FIG. 5 describes a composite data drift detection approach, which introduces a logic to utilize both uni-variate and bi-variate data drift detection approaches, in accordance with an example implementation. For the sensor of the interest, when uni-variate data drift detection is used, the detected data drift may reflect the actual operational behaviors for the sensor of the interest. In order to exclude the abnormal operational behaviors from the detected data drifts, the bi-variate data drift detection algorithm can be utilized: if no data drift is detected from the bi-variate data drift detection algorithm, then that means both sensors change in the same way, and thus the change detected the in sensor of the interest is more likely to reflect the abnormal operational behaviors. Otherwise, it is more likely to be data drift for the sensor of the interest. The following is a description of the algorithm.

At 501, for the sensor of the interest, the flow runs univariate data drift detection model against the vector of the sensor data. At 502, if a data drift is not detected (no), then there is no data drift from the sensor and the flow proceeds to 506. If a data drift is detected (yes), then the flow proceeds to 503 to run bivariate data drift detection algorithm against the vectors of the sensor of the interest and the similar sensor. At 504, if a data drift is detected (yes), then the data drift is detected for the sensor of the interest at 505. Otherwise (no), the data drift is not detected for the sensor of the interest at 506.

Concept drift means the pattern or the relationship between the features input and target output changes. The first type of the concept drift is due to the change of the label/target (i.e., the dependent variables). Since label/target is a single variable, the same technique as used in the uni-variate data drift detection technique can be used to detect the drift in the label. First, obtain the target or label as a time-series data and represent it as a vector. The flow then applies the approach(es) in the Uni-variate Data Drift Detection to detect the drift in label (i.e., the concept drift).

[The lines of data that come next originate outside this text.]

-- ==== Sys2Proof/Laws/Decode.lean ====
section
/-! SUPPORT. The fields of a command word (spec/30_encoding.md R82) and what `decode` reads from them. -/

namespace Sys2Proof

/-- R82, bit by bit. -/
theorem commandWord_getLsbD (op : CmdOp) (dev : Descriptor) (a : Byte) (i : Nat) :
    (commandWord op dev a).getLsbD i =
      if i < 2 then op.code.getLsbD i
      else if i < 8 then false
      else if i < 16 then (BitVec.ofNat 8 dev.scl).getLsbD (i - 8)
      else if i < 24 then (BitVec.ofNat 8 dev.sda).getLsbD (i - 16)
      else if i < 32 then dev.base.getLsbD (i - 24)
      else if i < 40 then dev.pageOff.getLsbD (i - 32)
      else a.getLsbD (i - 40) := by
  have e : ∀ (b p x y z : BitVec 8) (c : BitVec 2),
      ((b ++ p ++ x ++ y ++ z ++ (0 : BitVec 6) ++ c : BitVec (8 + 8 + 8 + 8 + 8 + 6 + 2))).getLsbD i =
        if i < 2 then c.getLsbD i
        else if i < 8 then false
        else if i < 16 then z.getLsbD (i - 8)
        else if i < 24 then y.getLsbD (i - 16)
        else if i < 32 then x.getLsbD (i - 24)
        else if i < 40 then p.getLsbD (i - 32)
        else b.getLsbD (i - 40) := by
    intro b p x y z c
    simp only [BitVec.getLsbD_append, Nat.sub_sub]
    (repeat' split) <;> first | rfl | omega | simp
  exact e ..

theorem commandWord_field (op : CmdOp) (dev : Descriptor) (a : Byte) (k n : Nat) (x : BitVec n)
    (h : ∀ i < n, (commandWord op dev a).getLsbD (k + i) = x.getLsbD i) :
    (commandWord op dev a).extractLsb' k n = x := by
  refine BitVec.eq_of_getLsbD_eq fun i hi => ?_
  rw [BitVec.getLsbD_extractLsb', h i hi]
  simp [hi]

section
variable (op : CmdOp) (dev : Descriptor) (a : Byte)

@[simp] theorem commandWord_code : (commandWord op dev a).extractLsb' 0 2 = op.code :=
  commandWord_field _ _ _ _ _ _ fun i hi => by
    rw [commandWord_getLsbD, if_pos (by omega), Nat.zero_add]

@[simp] theorem commandWord_reserved : (commandWord op dev a).extractLsb' 2 6 = 0 :=
  commandWord_field _ _ _ _ _ _ fun i hi => by
    rw [commandWord_getLsbD, if_neg (by omega), if_pos (by omega)]; simp

@[simp] theorem commandWord_scl : (commandWord op dev a).extractLsb' 8 8 = BitVec.ofNat 8 dev.scl :=
  commandWord_field _ _ _ _ _ _ fun i hi => by
    rw [commandWord_getLsbD, if_neg (by omega), if_neg (by omega), if_pos (by omega), Nat.add_sub_cancel_left]

@[simp] theorem commandWord_sda : (commandWord op dev a).extractLsb' 16 8 = BitVec.ofNat 8 dev.sda :=
  commandWord_field _ _ _ _ _ _ fun i hi => by
    rw [commandWord_getLsbD, if_neg (by omega), if_neg (by omega), if_neg (by omega), if_pos (by omega),
      Nat.add_sub_cancel_left]

@[simp] theorem commandWord_base : (commandWord op dev a).extractLsb' 24 8 = dev.base :=
  commandWord_field _ _ _ _ _ _ fun i hi => by
    rw [commandWord_getLsbD, if_neg (by omega), if_neg (by omega), if_neg (by omega), if_neg (by omega),
      if_pos (by omega), Nat.add_sub_cancel_left]

@[simp] theorem commandWord_pageOff : (commandWord op dev a).extractLsb' 32 8 = dev.pageOff :=
  commandWord_field _ _ _ _ _ _ fun i hi => by
    rw [commandWord_getLsbD, if_neg (by omega), if_neg (by omega), if_neg (by omega), if_neg (by omega),
      if_neg (by omega), if_pos (by omega), Nat.add_sub_cancel_left]

@[simp] theorem commandWord_byteAddr : (commandWord op dev a).extractLsb' 40 8 = a :=
  commandWord_field _ _ _ _ _ _ fun i hi => by
    rw [commandWord_getLsbD, if_neg (by omega), if_neg (by omega), if_neg (by omega), if_neg (by omega),
      if_neg (by omega), if_neg (by omega), Nat.add_sub_cancel_left]

@[simp] theorem ofCode_code : CmdOp.ofCode op.code = op := by
  cases op <;> rfl

end

theorem wordDescriptor_commandWord (op : CmdOp) (dev : Descriptor) (a : Byte) (h : dev.fits = true) :
    wordDescriptor (commandWord op dev a) = dev := by
  simp only [Descriptor.fits, Bool.and_eq_true, decide_eq_true_eq] at h
  cases dev
  simp only [wordDescriptor, commandWord_scl, commandWord_sda, commandWord_base, commandWord_pageOff,
    BitVec.toNat_ofNat, Descriptor.mk.injEq, and_true]
  exact ⟨Nat.mod_eq_of_lt h.1, Nat.mod_eq_of_lt h.2⟩

/-- The low byte of a command word, all that spec/opcode_table.json looks at. -/
theorem commandWord_low (op : CmdOp) (dev : Descriptor) (a : Byte) :
    commandWord op dev a &&& 255#48 = op.code.setWidth 48 := by
  refine BitVec.eq_of_getLsbD_eq fun i hi => ?_
  have key : (255#48).getLsbD i = decide (i < 8) := by
    revert i
    decide
  rw [BitVec.getLsbD_and, BitVec.getLsbD_setWidth, key, commandWord_getLsbD]
  split
  · simp [hi, show i < 8 by omega]
  · rw [BitVec.getLsbD_of_ge op.code i (by omega)]
    split <;> simp [*]

@[simp] theorem matches_rm (r : TableRow) (sel : BitVec 1) (l : Nat) (f : BitVec 1) :
    r.matches (.rm sel l f) = (Format.rm == r.format && sel.setWidth 48 &&& r.mask == r.value) := rfl
@[simp] theorem matches_uop (r : TableRow) (num : BitVec 4) (ops : UopFields) :
    r.matches (.uop num ops) = (Format.uop == r.format && num.setWidth 48 &&& r.mask == r.value) := rfl
@[simp] theorem matches_cmd (r : TableRow) (w : BitVec 48) (p : Payload) :
    r.matches (.cmd w p) = (Format.cmd == r.format && w &&& r.mask == r.value) := rfl

end Sys2Proof
end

The second type of the concept drift is due to the change of the patterns in the features (i.e., the independent variables). FIG. 6 is an illustration of the Multi-variate Concept Drifting Detection, in accordance with an example implementation. Specifically, FIG. 6 describes an algorithm that is applied to all the features (similar to the clustering PSI algorithm as described herein), as follows. At first, the flow splits the data into training data and testing data, and gets the training data features and testing data features at 601 and 602.

At 603, the flow then trains a clustering algorithm with all the features in the training data. Note that there are multi-variate clustering algorithms, such as k-means, DB-Scan, and so on, that can be applied to multiple features concurrently. At 604, the flow applies the trained clustering model to the testing data, and assigns each data point in the testing data to a cluster derived from the trained clustering model. At 605, the PSI index is calculated and determines if the distribution of all the features between training data and testing data have changed at 606 to determine if there is a drift.

The third type of the concept drift is due to the relationships (or the mappings) between features and target undergoing changes. FIG. 7 illustrates an algorithm to detect the concept drift based on model performance during training phase and testing phase, in accordance with an example implementation. At first, the time series data and labels are obtained at 701. At 702, The machine learning model can be trained at 701 based on the training data, and get the training model performance.

At 703, the trained machine learning model is applied to the testing data, which could be the live stream data or batch data. The prediction results for the testing data are passed to the users. At 704, ground truth data is collected for the testing data, which can be used to calculate the model performance for the testing data at 705. Feedback can be collected at the alert/event level. The user may have three types of responses: acknowledgement, rejection or no response. The acknowledgement essentially translates to “true positive” cases, while “rejection”is translated to “false positive”cases.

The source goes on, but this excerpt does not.